(Excerpts from a dataset)
/-- A stream runs: its list is read at its start, then the elements, in writes of at most 4 KiB. -/
def streamRun (e : Eng) (r : Rec) (s : State) : State :=
  match streamIn (bits (r.word 3) 32 5), streamOut (bits (r.word 3) 37 5) with
  | some it, some ot =>
    (match streamList e r s with
    | .error x => ERun.over e ⟨s, r.prog, some x⟩
    | .ok (v, s1) =>
      if !streamOpsOk v (r.word 5) then s1.endCommand e.c e.ch e.seq (statusOf 1 0)
      else ((cuts (r.word 2) (bits (r.word 3) 0 32 * FFmt.bytes ot)).foldl (fun (x : ERun) q => x.next r.prog fun s => do
        let y ← streamBytes e r it ot (streamOps v) (q.1 - r.word 2) q.2 s
        engWrite e (bits (r.word 3) 46 4) q.1 q.2 y.1 y.2) (⟨s1, 0, none⟩ : ERun)).over e)
  | _, _ => s

/-- STREAM_RECORD (R393). -/
def execStreamRecord (c : Fin 256) (ch : Fin 64) (s : State) : Out := .next (engineStep s c.val ch.val 3 false true streamOk streamRun)

/-! gather (R394) -/

/-- The limits of a gather record. -/
def gatherOk (e : Eng) (r : Rec) : Bool :=
  r.word 3 % 4 == 0 && bits (r.word 4) 0 32 != 0 && decide (bits (r.word 4) 0 32 ≤ 65536) && bits (r.word 4) 32 32 != 0 && decide (bits (r.word 4) 32 32 ≤ 2 ^ 20) &&
    bits (r.word 5) 44 20 == 0 && e.spaceOk (bits (r.word 5) 32 4) && e.spaceOk (bits (r.word 5) 36 4) && e.spaceOk (bits (r.word 5) 40 4) &&
    syncOk (r.word 6) (bits (r.word 5) 36 4)

/-- The index of row i of a gather, read once and kept for the whole row (R394). -/
def gatherIndex (e : Eng) (r : Rec) (i : Nat) (s : State) : Except EStop State := do
  let k ← engRead e (bits (r.word 5) 40 4) (addr64 (r.word 3 + 4 * i : Nat)) 4 s
  .ok (k.2.keep e (some (.row k.1)))

/-- The bytes from o on of a row, n of them at d: those of the row that the index kept names, or zeros for the index of all ones (R394). -/
def gatherPiece (e : Eng) (r : Rec) (d o n : Nat) (s : State) : Except EStop State := match s.kept e with
  | some (.row k) => do
    let v ← if k = 0xFFFFFFFF then .ok (0, s) else engRead e (bits (r.word 5) 32 4) (addr64 (r.word 1 + k * bits (r.word 5) 0 32 + o : Nat)) n s
    engWrite e (bits (r.word 5) 36 4) d n v.1 v.2
  | _ => .ok s

/-- A gather runs: for each row its index, then its bytes, in writes of at most 4 KiB. -/
def gatherRun (e : Eng) (r : Rec) (s : State) : State :=
  let n := bits (r.word 4) 0 32
  ((List.range (bits (r.word 4) 32 32)).foldl (fun (x : ERun) i =>
    let d := r.word 2 + n * i
    (cuts d n).foldl (fun (x : ERun) q => x.next r.prog (gatherPiece e r (addr64 q.1) (q.1 - d) q.2)) (x.next r.prog (gatherIndex e r i))) (⟨s, 0, none⟩ : ERun)).over e

/-- GATHER_RECORD (R394). -/
def execGatherRecord (c : Fin 256) (ch : Fin 64) (s : State) : Out := .next (engineStep s c.val ch.val 4 true true gatherOk gatherRun)

/-! select (R250, R251, R395) -/

/-- D of a command (R395, R397). -/
def dimOf (f : Nat) : Nat := 32 * (f + 1)

/-- The limits of a select record. -/
def selectOk (e : Eng) (r : Rec) : Bool :=
  r.word 1 % 4 == 0 && r.word 2 % 32 == 0 && r.word 3 % 4 == 0 && decide (1 ≤ bits (r.word 4) 48 5) && decide (bits (r.word 4) 48 5 ≤ 16) && bits (r.word 4) 53 3 != 0 &&
    bits (r.word 4) 60 4 == 0 && r.word 5 % 64 == 0 && e.spaceOk (bits (r.word 4) 56 4) && syncOk (r.word 6) (bits (r.word 4) 56 4)

/-- Whether a product of two values has no exact value: a NaN operand, or zero times infinity. -/
def noProduct (a b : FV) : Bool := a.isNan || b.isNan || zeroTimesInf a b

/-- Whether a product is below another, exactly, infinities included. -/
def prodLt (a b c d : FV) : Bool :=
  let inf := fun (x y : FV) => if infProd x y then (if xor x.neg y.neg then (-1 : Int) else 1) else 0
  if inf a b = inf c d then (if inf a b = 0 then (a.dy.mul b.dy).lt (c.dy.mul d.dy) else false) else decide (inf a b < inf c d)

/-- The larger of q × hi and q × lo, as the pair of its operands; one without an exact value is kept (R250). -/
def maxProduct (q hi lo : FV) : FV × FV :=
  if noProduct q hi then (q, hi) else if noProduct q lo then (q, lo) else if prodLt q hi q lo then (q, lo) else (q, hi)

/-- The score of a page from the query and its summary: blocks of 16 channels from +0 (R250). -/
def pageScore (dim q summ : Nat) : Nat :=
  let el := fun (v i : Nat) => FFmt.bf16.dec (bits v (16 * i) 16)
  let blocks := (List.range (dim / 16)).map fun b =>
    (⟨(List.range 16).map fun j => let i := 16 * b + j; maxProduct (el q i) (el summ i) (el summ (dim + i)), some Dy.one, some Dy.one⟩ : MBlock)
  ((FFmt.f32.accBlocks 0 (some 0) blocks).1).getD 0

/-- Whether a descriptor's page may be listed, its score aside (R250). -/
def descListed (d : Nat) : Bool := descKT d != 0 && descSurv d != 0 && !bit d 232 && !bit d 235

/-- A page inserted among those listed: pinned ones first by index, then by descending score, then by index (R251); entries (pinned, score, index), the pages coming in ascending index. -/
def rankInsert (p : Bool × Nat × Nat) : List (Bool × Nat × Nat) → List (Bool × Nat × Nat)
  | [] => [p]
  | q :: r =>
    let before := if p.1 then !q.1 else !q.1 && FV.lt false (FFmt.f32.dec q.2.1) (FFmt.f32.dec p.2.1)
    if before then p :: q :: r else q :: rankInsert p r

/-- The 128 bytes of a selection: indices, then scores (R251). -/
def selectOut (k : Nat) (l : List (Bool × Nat × Nat)) : Nat :=
  (List.range 16).foldl (fun v i =>
    let e : Nat × Nat := match (l.take k)[i]? with
      | some p => (p.2.2 % 2 ^ 32, if p.1 then 0xFF800000 else p.2.1)
      | none => (0xFFFFFFFF, 0)
    v + e.1 * 2 ^ (32 * i) + e.2 * 2 ^ (512 + 32 * i)) 0

/-- One page looked at: its descriptor, and its summary unless it is pinned. -/
def selectPage (e : Eng) (r : Rec) (dim q j : Nat) (l : List (Bool × Nat × Nat)) (s : State) : Except EStop (List (Bool × Nat × Nat) × State) := do
  let d ← engRead e 4 (addr64 (r.word 2 + 32 * j : Nat)) 32 s
  if !descWf d.1 then fault 0x48 d.2
  else if !descListed d.1 then .ok (l, d.2)
  else if bit d.1 233 then .ok (rankInsert (true, 0, j) l, d.2)
  else
    let v ← engRead e 4 (addr64 (r.word 3 + 4 * dim * j : Nat)) (4 * dim) d.2
    let x := pageScore dim q v.1
    .ok (if (FFmt.f32.dec x).isNan then l else rankInsert (false, x, j) l, v.2)

/-- The selection of a command (R250, R251). -/
def selectList (e : Eng) (r : Rec) (s : State) : Except EStop (List (Bool × Nat × Nat) × State) := do
  let dim := dimOf (bits (r.word 4) 53 3)
  let q ← engRead e 4 (r.word 1) (2 * dim) s
  (List.range (bits (r.word 4) 32 16 + 1)).foldlM (fun (x : List (Bool × Nat × Nat) × State) i => selectPage e r dim q.1 (bits (r.word 4) 0 32 + i) x.1 x.2) ([], q.2)

/-- A select runs, and its result lands as one write. -/
def selectRun (e : Eng) (r : Rec) (s : State) : State :=
  (ERun.next 0 ⟨s, 0, none⟩ fun s => do
    let l ← selectList e r s
    engWrite e (bits (r.word 4) 56 4) (r.word 5) 128 (selectOut (bits (r.word 4) 48 5) l.1) l.2).over e

/-- SELECT_RECORD (R395). -/
def execSelectRecord (c : Fin 256) (ch : Fin 64) (s : State) : Out := .next (engineStep s c.val ch.val 5 true true selectOk selectRun)

/-! coll (R396) -/

/-- The types of a collective: i32, i64, n32, n64, bf16, f32, f64. -/
def collTy (code : Nat) : Option Ty :=
  if code = 2 ∨ code = 3 ∨ code = 6 ∨ code = 7 ∨ code = 9 ∨ code = 10 ∨ code = 11 then some (Ty.ofCode code) else none

/-- The limits of a coll record. -/
def collOk (e : Eng) (r : Rec) : Bool :=
  bits (r.word 3) 0 32 != 0 && (collTy (bits (r.word 3) 32 5)).isSome && decide (bits (r.word 3) 37 3 ≤ 3) && e.spaceOk (bits (r.word 3) 40 4) && e.spaceOk (bits (r.word 3) 44 4) &&
    decide (bits (r.word 3) 48 8 ≤ bits (r.word 3) 56 8) && bits (r.word 4) 32 32 == 0 && r.word 5 == 0 && syncOk (r.word 6) (bits (r.word 3) 44 4)

/-- A member starts: it joins and the other packages hear of it, or it ends alone with bad record. -/
def collStart (e : Eng) (r : Rec) (s : State) : State :=
  let id := bits (r.word 4) 0 32
  let rank := bits (r.word 3) 48 8
  let ms := s.collective e.c id
  let m : CollMember := ⟨e.c, e.ch, e.seq, id, rank, r.body, s.now.toNat, none⟩
  if (ms.any fun x => x.shape != m.shape || x.rank == rank) || (s.farMembers e.c id).any fun x => !x.used && (x.shape != m.shape || x.rank == rank) then s.endCommand e.c e.ch e.seq (statusOf 1 0)
  else { s with colls := s.colls ++ [m] }.tellColl m (.joins m.shape)

/-- COLL_RECORD (R396). -/
def execCollRecord (c : Fin 256) (ch : Fin 64) (s : State) : Out := .next (engineStep s c.val ch.val 6 true true collOk collStart)

/-- One step of a fold (R396). -/
def collFold (t : Ty) (op x y : Nat) : Nat :=
  match t.ffmt with
  | some f => if op = 0 then (f.add .rne x y).1 else (f.minmax (op == 2) false x y).1
  | none =>
    if op = 0 then (x + y) % 2 ^ t.iw
    else if op = 1 then (if t.ival y < t.ival x then y else x)
    else (if t.ival x < t.ival y then y else x)
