-- ==== Sys2Proof/Certificates/Slice0/Obligations.lean ====
section
/-!
DEFINITION. The statements for the provers: what the instructions and the other steps do, where they complete and what they leave alone, what traps, how a step runs a word, what reset leaves, and
what every step keeps.
-/

namespace Sys2Proof

open Machine

/-! Terms of these statements -/

/-- If the word i reaches its effect, it writes the result val. -/
def Does (s : State) (w : Warp) (i : Instr) (g : Guard) (d : Reg) (sgn : Bool) {n : Nat} (val : Lane → BitVec n) : Prop :=
  Issues s w i → Writes s w i g d sgn val

/-- If the word i reaches its effect, it writes the predicate val. -/
def DoesP (s : State) (w : Warp) (i : Instr) (g : Guard) (d : BitVec 3) (val : Lane → Bool) : Prop :=
  Issues s w i → WritesP s w i g d val

/-- The smaller of two values, read as signed or unsigned. -/
def lesser (sgn : Bool) {n : Nat} (x y : BitVec n) : BitVec n := if (if sgn then x.sle y else x.ule y) then x else y

/-- The larger of two values, read as signed or unsigned. -/
def greater (sgn : Bool) {n : Nat} (x y : BitVec n) : BitVec n := if (if sgn then x.sle y else x.ule y) then y else x

/-- The exact product's high half. -/
def highHalf (sgn : Bool) {n : Nat} (x y : BitVec n) : BitVec n :=
  if sgn then BitVec.ofInt n ((x.toInt * y.toInt) / (2 : Int) ^ n) else BitVec.ofNat n (x.toNat * y.toNat / 2 ^ n)

/-- The quotient truncated towards zero; division by zero gives all ones. -/
def quotient (sgn : Bool) {n : Nat} (x y : BitVec n) : BitVec n :=
  if y = 0 then BitVec.allOnes n else if sgn then x.sdiv y else x / y

/-- The remainder with the sign of x; division by zero gives x. -/
def remainder (sgn : Bool) {n : Nat} (x y : BitVec n) : BitVec n :=
  if y = 0 then x else if sgn then x.srem y else x % y

/-- The exact sum, clamped to the range of the type. -/
def saturated (sgn : Bool) {n : Nat} (x y : BitVec n) : BitVec n :=
  if sgn then BitVec.ofInt n (max (-(2 : Int) ^ (n - 1)) (min ((2 : Int) ^ (n - 1) - 1) (x.toInt + y.toInt)))
  else BitVec.ofNat n (min (2 ^ n - 1) (x.toNat + y.toNat))

/-- The value of the low bits of a register in an integer type of R322. -/
def cvtSource (t : Ty) (x : BitVec 64) : Int :=
  if t.sgn then (x.setWidth t.iw).toInt else (x.setWidth t.iw).toNat

/-- A comparison of R316 of two values of a type. -/
def compares (c : Cond) (sgn : Bool) {n : Nat} (x y : BitVec n) : Bool :=
  let lt := fun (x y : BitVec n) => if sgn then x.slt y else x.ult y
  match c with
  | .eq => x == y | .ne => x != y | .lt => lt x y | .le => !lt y x | .gt => lt y x | .ge => !lt x y

/-- A comparison of R317 of two 32-bit values. -/
def comparesI (c : CondI) (x y : BitVec 32) : Bool :=
  match c with
  | .eq => x == y | .ne => x != y | .lt => x.slt y | .le => x.sle y | .gt => y.slt x | .ge => y.sle x | .ltu => x.ult y | .geu => y.ule x

/-- If the word i reaches its effect and none of its flags is enabled, it writes the result of f and raises the flags of f. -/
def DoesF (s : State) (w : Warp) (i : Instr) (g : Guard) (d : Reg) (n : Nat) (f : Lane → Nat × Nat) (sgn : Bool := false) : Prop :=
  Issues s w i → WritesF s w i g d sgn (n := n) (fun l => BitVec.ofNat n (f l).1) (fun l => (f l).2)

/-- Register width of a floating-point type (R325). -/
def fwidth (t : FTy) : Nat := if t.is64 then 64 else 32

/-- The rational value of a finite code of a format (R222). -/
def valQ (f : FFmt) (x : Nat) : Option ℚ :=
  match f.dec x with
  | .fin neg m e => some ((if neg then -1 else 1) * m * (2 : ℚ) ^ e)
  | .inf _ => none
  | .nan _ _ _ => none
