-- ==== Sys2Proof/Laws/Memory.lean ====
section
/-!
SUPPORT. The laws of memory: every write keeps the canonical form, a read after a write to the same byte gives the byte, and a write leaves every other byte alone.
-/

namespace Sys2Proof.Machine

/-! The canonical form -/

theorem Memory.above_weaken {lo lo' : Nat} (h : lo' ≤ lo) : {m : Memory} → Memory.above lo m = true → Memory.above lo' m = true
  | [], _ => rfl
  | (k, v) :: r, hm => by
    simp only [Memory.above, Bool.and_eq_true, decide_eq_true_eq] at hm ⊢
    exact ⟨⟨by omega, hm.1.2⟩, hm.2⟩

theorem Memory.above_memPut {lo a : Nat} (b : Byte) (ha : lo ≤ a) : (m : Memory) → Memory.above lo m = true → Memory.above lo (memPut m a b) = true := by
  intro m
  induction m generalizing lo with
  | nil =>
    intro _
    simp only [memPut]
    split
    · rfl
    · rename_i hb
      simp only [Memory.above, Bool.and_eq_true, decide_eq_true_eq]
      exact ⟨⟨ha, by simpa using hb⟩, trivial⟩
  | cons c r ih =>
    obtain ⟨k, v⟩ := c
    intro h
    simp only [Memory.above, Bool.and_eq_true, decide_eq_true_eq] at h
    obtain ⟨⟨hk, hv⟩, hr⟩ := h
    simp only [memPut]
    split
    · split
      · simp only [Memory.above, Bool.and_eq_true, decide_eq_true_eq]
        exact ⟨⟨hk, hv⟩, hr⟩
      · rename_i hb
        simp only [Memory.above, Bool.and_eq_true, decide_eq_true_eq]
        refine ⟨⟨ha, by simpa using hb⟩, ⟨by omega, hv⟩, hr⟩
    · split
      · subst_vars
        split
        · exact Memory.above_weaken (by omega) hr
        · rename_i hb
          simp only [Memory.above, Bool.and_eq_true, decide_eq_true_eq]
          exact ⟨⟨hk, by simpa using hb⟩, hr⟩
      · simp only [Memory.above, Bool.and_eq_true, decide_eq_true_eq]
        exact ⟨⟨hk, hv⟩, ih (by omega) hr⟩

/-- One byte written keeps the canonical form. -/
theorem memPut_wf {m : Memory} (h : m.wf = true) (a : Nat) (b : Byte) : (memPut m a b).wf = true :=
  Memory.above_memPut b (Nat.zero_le a) m h

/-- A run of bytes written keeps the canonical form. -/
theorem memWrite_wf {m : Memory} (h : m.wf = true) (a n v : Nat) : (memWrite m a n v).wf = true := by
  induction n generalizing m a v with
  | zero => exact h
  | succ n ih => exact ih (memPut_wf h _ _) _ _

/-- A masked word written keeps the canonical form. -/
theorem memMask_wf {m : Memory} (h : m.wf = true) (a : Nat) (mask : BitVec 4) (v : Word32) : (memMask m a mask v).wf = true := by
  have step : ∀ (js : List Nat) (m : Memory), m.wf = true →
      (js.foldl (fun m j => if mask.getLsbD j then memPut m (a + j) (BitVec.ofNat 8 (bits v.toNat (8 * j) 8)) else m) m).wf = true := by
    intro js
    induction js with
    | nil => intro m h; exact h
    | cons j js ih =>
      intro m h
      refine ih _ ?_
      dsimp only
      split
      · exact memPut_wf h _ _
      · exact h
  exact step _ _ h

/-- Reset memory has the canonical form. -/
theorem reset_mem_wf : State.reset.mem.wf = true := rfl

/-! Reading what was written -/

theorem memGet_below {lo a : Nat} (ha : a < lo) : {m : Memory} → Memory.above lo m = true → memGet m a = 0
  | [], _ => rfl
  | (k, v) :: r, h => by
    simp only [Memory.above, Bool.and_eq_true, decide_eq_true_eq] at h
    simp only [memGet]
    rw [if_pos (by omega)]

theorem memGet_memPut_above {lo : Nat} (a x : Nat) (b : Byte) : (m : Memory) → Memory.above lo m = true →
    memGet (memPut m a b) x = if x = a then b else memGet m x := by
  intro m
  induction m generalizing lo with
  | nil =>
    intro _
    by_cases hb : b = 0
    · simp [memPut, hb, memGet]
    · simp only [memPut, hb, if_false, memGet]
      by_cases hx : x = a
      · simp [hx]
      · by_cases hlt : x < a <;> simp [hx, hlt]
  | cons c r ih =>
    obtain ⟨k, v⟩ := c
    intro h
    simp only [Memory.above, Bool.and_eq_true, decide_eq_true_eq] at h
    obtain ⟨⟨hk, hv⟩, hr⟩ := h
    simp only [memPut]
    by_cases h1 : a < k
    · rw [if_pos h1]
      by_cases hb : b = 0
      · rw [if_pos hb]
        by_cases hx : x = a
        · subst hx hb
          simp [memGet, h1]
        · simp [hx]
      · rw [if_neg hb]
        simp only [memGet]
        by_cases hx : x = a
        · simp [hx]
        · by_cases hlt : x < a
          · rw [if_pos hlt, if_neg hx, if_pos (by omega)]
          · simp [hlt, hx]
    · rw [if_neg h1]
      by_cases h2 : a = k
      · subst h2
        rw [if_pos rfl]
        by_cases hb : b = 0
        · rw [if_pos hb]
          by_cases hx : x = a
          · subst hx hb
            simp only [if_true]
            exact memGet_below (by omega) hr
          · simp only [hx, if_false, memGet]
            by_cases hlt : x < a
            · rw [if_pos hlt]; exact memGet_below (by omega) hr
            · rw [if_neg hlt]
        · rw [if_neg hb]
          simp only [memGet]
          by_cases hx : x = a
          · simp [hx]
          · simp [hx]
      · rw [if_neg h2]
        simp only [memGet]
        by_cases hx : x = a
        · subst hx
          simp only [if_neg h1, if_neg h2, if_true]
          rw [ih hr]; simp
        · by_cases hlt : x < k
          · simp [hlt, hx]
          · by_cases hxk : x = k
            · subst hxk; simp [hx]
            · simp only [if_neg hlt, if_neg hxk, if_neg hx]
              rw [ih hr]; simp [hx]

/-- A read after a write: the byte written, and every other byte as before. -/
theorem memGet_memPut {m : Memory} (h : m.wf = true) (a x : Nat) (b : Byte) : memGet (memPut m a b) x = if x = a then b else memGet m x :=
  memGet_memPut_above (lo := 0) a x b m h

/-- A run of bytes written leaves the bytes outside it alone. -/
theorem memGet_memWrite_out {m : Memory} (h : m.wf = true) (a n v x : Nat) (hx : x < a ∨ a + n ≤ x) : memGet (memWrite m a n v) x = memGet m x := by
  induction n generalizing m a v with
  | zero => rfl
  | succ n ih =>
    simp only [memWrite]
    rw [ih (memPut_wf h _ _) _ _ (by omega), memGet_memPut h, if_neg (by omega)]

/-- A run of bytes read after it was written. -/
theorem memRead_memWrite {m : Memory} (h : m.wf = true) (a n v : Nat) : memRead (memWrite m a n v) a n = v % 256 ^ n := by
  induction n generalizing m a v with
  | zero => simp [memRead, Nat.mod_one]
  | succ n ih =>
    simp only [memRead, memWrite]
    rw [ih (memPut_wf h _ _), memGet_memWrite_out (memPut_wf h _ _) _ _ _ _ (by omega), memGet_memPut h, if_pos rfl]
    have h1 : (BitVec.ofNat 8 (v % 256)).toNat = v % 256 := by simp
    rw [h1, Nat.pow_succ, Nat.mul_comm (256 ^ n) 256, Nat.mod_mul]

/-- Equal memories in canonical form: the same bytes everywhere mean the same list. -/
theorem memory_ext_above {lo : Nat} : {m m' : Memory} → Memory.above lo m = true → Memory.above lo m' = true → (∀ x, memGet m x = memGet m' x) → m = m'
  | [], [], _, _, _ => rfl
  | [], (k, v) :: r, _, h, e => by
    simp only [Memory.above, Bool.and_eq_true, decide_eq_true_eq] at h
    have := e k
    simp only [memGet, lt_irrefl, if_false, if_true] at this
    simp [← this] at h
  | (k, v) :: r, [], h, _, e => by
    simp only [Memory.above, Bool.and_eq_true, decide_eq_true_eq] at h
    have := e k
    simp only [memGet, lt_irrefl, if_false, if_true] at this
    simp [this] at h
  | (k, v) :: r, (k', v') :: r', h, h', e => by
    simp only [Memory.above, Bool.and_eq_true, decide_eq_true_eq] at h h'
    have hk : k = k' := by
      rcases Nat.lt_trichotomy k k' with hlt | heq | hgt
      · have := e k
        simp only [memGet, lt_irrefl, if_false, if_true, hlt] at this
        simp [this] at h
      · exact heq
      · have := e k'
        simp only [memGet, lt_irrefl, if_false, if_true, hgt] at this
        simp [← this] at h'
    subst hk
    have hv : v = v' := by
      have := e k
      simpa [memGet] using this
    subst hv
    have hr : r = r' := by
      refine memory_ext_above h.2 h'.2 fun x => ?_
      by_cases hx : k < x
      · have := e x
        simp only [memGet, if_neg (Nat.lt_asymm hx), if_neg (Nat.ne_of_gt hx)] at this
        exact this
      · rw [memGet_below (by omega) h.2, memGet_below (by omega) h'.2]
    rw [hr]

/-- Memories in canonical form that read alike are equal. -/
theorem memory_ext {m m' : Memory} (h : m.wf = true) (h' : m'.wf = true) (e : ∀ x, memGet m x = memGet m' x) : m = m' :=
  memory_ext_above (lo := 0) h h' e

end Sys2Proof.Machine
end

YOUR ASSIGNMENT: Beginning at the line above that contains "from +0 (R250). -/", return each line exactly through the line that contains "none => (0xFFFFFFFF, 0)", and no others.

COMPLETED TASK:
/-- The score of a page from the query and its summary: blocks of 16 channels from +0 (R250). -/
def pageScore (dim q summ : Nat) : Nat :=
  let el := fun (v i : Nat) => FFmt.bf16.dec (bits v (16 * i) 16)
  let blocks := (List.range (dim / 16)).map fun b =>
    (⟨(List.range 16).map fun j => let i := 16 * b + j; maxProduct (el q i) (el summ i) (el summ (dim + i)), some Dy.one, some Dy.one⟩ : MBlock)
  ((FFmt.f32.accBlocks 0 (some 0) blocks).1).getD 0

/-- Whether a descriptor's page may be listed, its score aside (R250). -/
def descListed (d : Nat) : Bool := descKT d != 0 && descSurv d != 0 && !bit d 232 && !bit d 235

/-- A page inserted among those listed: pinned ones first by index, then by descending score, then by index (R251); entries (pinned, score, index), the pages coming in ascending index. -/
def rankInsert (p : Bool × Nat × Nat) : List (Bool × Nat × Nat) → List (Bool × Nat × Nat)
  | [] => [p]
  | q :: r =>
    let before := if p.1 then !q.1 else !q.1 && FV.lt false (FFmt.f32.dec q.2.1) (FFmt.f32.dec p.2.1)
    if before then p :: q :: r else q :: rankInsert p r

/-- The 128 bytes of a selection: indices, then scores (R251). -/
def selectOut (k : Nat) (l : List (Bool × Nat × Nat)) : Nat :=
  (List.range 16).foldl (fun v i =>
    let e : Nat × Nat := match (l.take k)[i]? with
      | some p => (p.2.2 % 2 ^ 32, if p.1 then 0xFF800000 else p.2.1)
      | none => (0xFFFFFFFF, 0)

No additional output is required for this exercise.